• [Data excerpts]:
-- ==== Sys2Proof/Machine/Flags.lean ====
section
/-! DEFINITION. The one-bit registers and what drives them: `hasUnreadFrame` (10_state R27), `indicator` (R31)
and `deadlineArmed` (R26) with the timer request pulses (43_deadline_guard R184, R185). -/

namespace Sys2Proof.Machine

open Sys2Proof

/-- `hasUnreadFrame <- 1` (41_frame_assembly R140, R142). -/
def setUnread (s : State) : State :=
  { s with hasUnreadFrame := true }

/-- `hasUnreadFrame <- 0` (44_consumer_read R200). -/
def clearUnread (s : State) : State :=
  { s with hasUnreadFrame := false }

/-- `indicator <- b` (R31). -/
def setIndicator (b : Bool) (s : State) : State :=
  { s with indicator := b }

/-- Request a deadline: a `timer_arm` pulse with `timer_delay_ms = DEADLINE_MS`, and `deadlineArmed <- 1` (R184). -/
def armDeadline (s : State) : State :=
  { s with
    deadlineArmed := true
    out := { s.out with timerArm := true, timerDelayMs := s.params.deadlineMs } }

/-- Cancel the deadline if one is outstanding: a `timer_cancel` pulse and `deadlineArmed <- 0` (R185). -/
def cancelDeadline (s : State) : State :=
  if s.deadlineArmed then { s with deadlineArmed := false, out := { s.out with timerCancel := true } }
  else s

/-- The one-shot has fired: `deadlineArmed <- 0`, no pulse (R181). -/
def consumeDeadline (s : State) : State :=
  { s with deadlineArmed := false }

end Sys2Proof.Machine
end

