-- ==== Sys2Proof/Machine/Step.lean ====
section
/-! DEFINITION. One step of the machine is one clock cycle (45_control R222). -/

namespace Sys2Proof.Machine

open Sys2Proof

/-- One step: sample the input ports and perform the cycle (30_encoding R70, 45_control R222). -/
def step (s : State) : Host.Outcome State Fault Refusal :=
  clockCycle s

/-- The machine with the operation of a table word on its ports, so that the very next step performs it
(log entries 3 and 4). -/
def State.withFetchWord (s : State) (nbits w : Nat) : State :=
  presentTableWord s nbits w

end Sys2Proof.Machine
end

• [Exercise requirements]: The answer must be the complete set of entries, retyped exactly.

• [Problem solution]:
-- ==== Sys2Proof/Machine/Flags.lean ====
section
/-! DEFINITION. The one-bit registers and what drives them: `hasUnreadFrame` (10_state R27), `indicator` (R31)
and `deadlineArmed` (R26) with the timer request pulses (43_deadline_guard R184, R185). -/

namespace Sys2Proof.Machine

open Sys2Proof

/-- `hasUnreadFrame <- 1` (41_frame_assembly R140, R142). -/
def setUnread (s : State) : State :=
  { s with hasUnreadFrame := true }

/-- `hasUnreadFrame <- 0` (44_consumer_read R200). -/
def clearUnread (s : State) : State :=
  { s with hasUnreadFrame := false }

/-- `indicator <- b` (R31). -/
def setIndicator (b : Bool) (s : State) : State :=
  { s with indicator := b }

/-- Request a deadline: a `timer_arm` pulse with `timer_delay_ms = DEADLINE_MS`, and `deadlineArmed <- 1` (R184). -/
def armDeadline (s : State) : State :=
  { s with
    deadlineArmed := true
    out := { s.out with timerArm := true, timerDelayMs := s.params.deadlineMs } }

/-- Cancel the deadline if one is outstanding: a `timer_cancel` pulse and `deadlineArmed <- 0` (R185). -/
def cancelDeadline (s : State) : State :=
  if s.deadlineArmed then { s with deadlineArmed := false, out := { s.out with timerCancel := true } }
  else s

/-- The one-shot has fired: `deadlineArmed <- 0`, no pulse (R181). -/
def consumeDeadline (s : State) : State :=
  { s with deadlineArmed := false }

end Sys2Proof.Machine
end

-- ==== Sys2Proof/Machine/Step.lean ====
section
/-! DEFINITION. One step of the machine is one clock cycle (45_control R222). -/

namespace Sys2Proof.Machine

open Sys2Proof

/-- One step: sample the input ports and perform the cycle (30_encoding R70, 45_control R222). -/
def step (s : State) : Host.Outcome State Fault Refusal :=
  clockCycle s

/-- The machine with the operation of a table word on its ports, so that the very next step performs it
(log entries 3 and 4). -/
def State.withFetchWord (s : State) (nbits w : Nat) : State :=
  presentTableWord s nbits w

end Sys2Proof.Machine
end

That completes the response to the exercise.